L’arte ha sempre necessitato di coraggio e passione per non diventare asettica e mediocre. Potremmo menzionare diverse donne, artisti coraggiose, ma se parliamo di queste qualità unite alla sfrontatezza tutto si concentra in un’unica figura: quella di Frida Kahlo. Una pittrice audace, dallo spirito libero e passionale. Una vita breve, ma ricchissima, una grande abilità nel trasformare il dolore in arte, una capacità di saper contare le emozioni. Nonostante le sofferenze fisiche e morali Frida non ha mai sopravvissuto, ma ha vissuto.

Nata a Coyoacán nel 1907  e considerata una delle più importanti pittrici messicane, viene spesso annoverata tra gli artisti legati al surrealismo, legame in realtà mai confermato. Determinata, tenace e appassionata, con un grande talento artistico riconosciuto sin da bambina, deve confrontarsi con una salute alquanto cagionevole. Un’errata diagnosi medica, che scambia la spina bifida che realmente la affligge con poliomielite, non le permette di essere curata adeguatamente. Nel 1925 mentre torna a casa da scuola, viene coinvolta in un gravissimo incidente: frattura multipla della spina dorsale, di molte vertebre e del bacino; incidente che la costringe all’immobilità per 8 mesi e le costerà ben 32 interventi in tutta la sua esistenza.

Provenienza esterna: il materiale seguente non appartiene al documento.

/-- The two decisions of R91 (R92). -/
theorem writtenTransfer_eq (req : RequestByte) (w : Word) (s : State) :
    writtenTransfer req w s =
      if ackClass s.nextAck = .ok then
        if requestReads req then writtenReadEnd ((afterHeader req w s).enter .ack)
        else writtenWriteEnd w ((afterHeader req w s).enter .ack)
      else writtenNonOkEnd (ackClass s.nextAck) ((afterHeader req w s).enter .ack) := by
  have hack : ((afterHeader req w s).enter .ack).ackraw = s.nextAck := rfl
  rw [writtenTransfer, writtenHeader_eq, hack, requestReads_eq]
  cases ackClass s.nextAck <;> rfl

/-- A transfer that has received its acknowledge stands in the phase that its two decisions say (R92). -/
theorem afterHeader_enter {req : RequestByte} {w : Word} {s : State} {p q : Phase}
    (h : phaseAfterAck (requestReads req) s.nextAck = p) :
    ((afterHeader req w s).enter q).enter p = afterHeader req w s := by
  rw [← h]
  rfl

theorem writtenTransfer_of_nonOk (req : RequestByte) (w : Word) {s : State} (h : ackClass s.nextAck ≠ .ok) :
    writtenTransfer req w s = runPhases 4 (afterHeader req w s) := by
  have ended : phaseAfterAck (requestReads req) s.nextAck = .idleBit := by simp [phaseAfterAck_eq, phaseArrows, h]
  have written := writtenNonOkEnd_eq (s := (afterHeader req w s).enter .ack) h
  rw [afterHeader_enter ended] at written
  rw [writtenTransfer_eq, if_neg h, runPhases_of_idleBit 3 ended]
  exact written

theorem writtenTransfer_of_read {req : RequestByte} (w : Word) {s : State} (h : ackClass s.nextAck = .ok)
    (hr : requestReads req = true) : writtenTransfer req w s = runPhases 4 (afterHeader req w s) := by
  have begun : phaseAfterAck (requestReads req) s.nextAck = .dataRd := by simp [phaseAfterAck_eq, phaseArrows, h, hr]
  have written := writtenReadEnd_eq (s := (afterHeader req w s).enter .ack) h hr
  rw [writtenTransfer_eq, if_pos h, if_pos hr, written, afterHeader_enter begun]

theorem writtenTransfer_of_write {req : RequestByte} (w : Word) {s : State} (h : ackClass s.nextAck = .ok)
    (hr : requestReads req = false) : writtenTransfer req w s = runPhases 4 (afterHeader req w s) := by
  have begun : phaseAfterAck (requestReads req) s.nextAck = .trn2 := by simp [phaseAfterAck_eq, phaseArrows, h, hr]
  have hwdata : ((afterHeader req w s).enter .ack).wdata = w := by simp [afterHeader, hr]
  have written := writtenWriteEnd_eq (s := (afterHeader req w s).enter .ack) h hr
  rw [hwdata, afterHeader_enter begun] at written
  rw [writtenTransfer_eq, if_pos h, hr]
  exact written

/-! ### A pattern on the line (log entry 10) -/

/-- The request phase and the first turnaround take nothing from the script of answers. -/
theorem toAckPhase_withEnv (req : RequestByte) (w : Word) (env : List Bit) (s : State) :
    firstTurnPhase (requestPhase (startTransfer req w { s with env := env })) =
      { firstTurnPhase (requestPhase (startTransfer req w s)) with env := env } := by
  rw [firstTurnPhase_eq, firstTurnPhase_eq, requestPhase_eq, requestPhase_eq]
  rfl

È giovanissima Frida, non ha nemmeno 18 anni e durante questi mesi di costrizione a letto i suoi genitori le regalano colori e pennelli per aiutarla a trascorrere le lunghe giornate. Questo gesto segna l’inizio di una grande e importante carriera. La prima opera di Frida è un autoritratto (a cui ne seguiranno molti altri) che dona ad un ragazzo di cui è innamorata. I genitori felici della sua passione, incoraggiano questa attività, facendo piazzare uno specchio sul soffitto in maniera tale che Frida possa ritrarsi: è questo il motivo per cui esistono tanti autoritratti della pittrice.

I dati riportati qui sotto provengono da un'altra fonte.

-- ==== Sys2Proof/Machine/Flags.lean ====
section
/-!
DEFINITION. The engine has no flags, condition codes or predicates (R32): no operation produces or tests one. What it
does evaluate are conditions on lengths, fills and the lifecycle (R32, R79, R150); all of them stand here.
-/

namespace Sys2Proof.Machine

/-- `r + len < 64`, evaluated without wrapping (R104 (c), R127): the new bytes only go to the buffer. -/
def buffersOnly (r len : Nat) : Bool := decide (r + len < 64)

/-- `r < 56` (R106, R110): the padding fits the block under construction. -/
def padFits (r : Nat) : Bool := decide (r < 56)

/-- `bitCount + 8·len ≥ 2^64`, evaluated without wrapping (R126). -/
def countOverflows (bitCount : Count) (len : Nat) : Bool := decide (2 ^ 64 ≤ bitCount.toNat + 8 * len)

/-- The preconditions of UPDATE, in the order of R150: the lifecycle, then the length bound (R122, R124, R146). -/
def updateRefusal (len : Nat) (s : State) : Option Refusal :=
  if s.phase ≠ .active then some .updateOutsideLifecycle
  else if countOverflows s.bitCount len then some .bitcountOverflow
  else none

/-- The precondition of FINAL (R112, R146). -/
def finalRefusal (s : State) : Option Refusal :=
  if s.phase ≠ .active then some .finalOutsideLifecycle else none

end Sys2Proof.Machine
end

Dipingo autoritratti perché sono spesso sola, perché sono la persona che conosco meglio

Nel 1928 Frida si iscrive al partito comunista messicano, diventando una convinta attivista. Nello stesso anno conosce Diego Rivera un famoso pittore rivoluzionario. Diego e Frida si sposano un anno dopo: l’importante differenza di età, il fatto che il pittore fosse al suo terzo matrimonio e la sua fama di donnaiolo, non convincono Frida a desistere. Si rivela però un rapporto tormentato e doloroso, fatto di grandissimi momenti di passioni, alternati a quelli di grande disperazione. La stessa Frida ammette:

Ho subito due gravi incidenti nella mia vita… il primo è stato quando un tram mi ha travolto e il secondo è stato Diego Rivera.

Tra le opere più belle di Frida si possono annoverare:

Frida e Diego Rivera: un ritratto della coppia risalente al 1931, dono di nozze per Diego. Nell’opera emerge uno stile ancora “immaturo” della pittrice, influenzato sicuramente dalle tendenze naïf di Diego Rivera.

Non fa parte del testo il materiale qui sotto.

-- ==== Sys2Proof/Machine/Message.lean ====
section
/-!
DEFINITION. The message-level reading of the rules, as functions of the message alone: the padded message (R73), its
Blocks, the chain of States, the digest. Claims compare the machine with these; no meaning calls them.
-/

namespace Sys2Proof.Machine

/-- The whole Blocks of a byte string, in order: `floor(L / 64)` of them (R131). -/
def blocksOf (bytes : List Byte) : List Block := (List.range (bytes.length / 64)).map fun q => inBlock bytes (64 * q)

/-- The chain of States over Blocks: "chaining output state as input to the next block" (R18, R128). -/
def chain (h : HashState) (blks : List Block) : HashState := blks.foldl compressH h

/-- The bytes of a message of `L` bytes that are in no whole Block: its last `L mod 64` bytes (R23). -/
def tailOf (bytes : List Byte) : List Byte := bytes.drop (64 * (bytes.length / 64))

/-- The number of zero bytes of the padding, `z = (55 - L) mod 64` (R73). -/
def zeroFill (L : Nat) : Nat := (119 - L % 64) % 64

/-- The padded message: the message, `0x80`, `z` zero bytes, `be64(8·L)` (R73). -/
def paddedMessage (m : List Byte) : List Byte :=
  m ++ [padByte] ++ List.replicate (zeroFill m.length) 0#8 ++ be64 (BitVec.ofNat 64 (8 * m.length))

/-- The digest of a message: the chain from `IV` over the Blocks of the padded message, encoded (R73, R113). -/
def messageDigest (m : List Byte) : Digest := digestOf (chain IV (blocksOf (paddedMessage m)))

end Sys2Proof.Machine
end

Le due Frida: in questo dipinto lo stile e le capacità artistiche di Frida si mostrano in tutta la loro interezza. L’opera prende vita in un momento piuttosto triste e complesso della vita della pittrice, causato dalla sua cagionevole salute e dai continui tradimenti di suo marito. In questo dipinto emerge tutto il suo pessimismo, rappresentato dalla presenza della peluria e dalle cupe nubi disegnate alle spalle.

Il cervo ferito: rappresenta un cervo colpito da 9 frecce, il cui volto però è stato sostituito da quello di Frida. È la trasposizione del dolore fisico, in quanto Frida si reca a New York quell’anno per subire l’ennesimo intervento,ma i dolori non cessano e con essi torna la depressione.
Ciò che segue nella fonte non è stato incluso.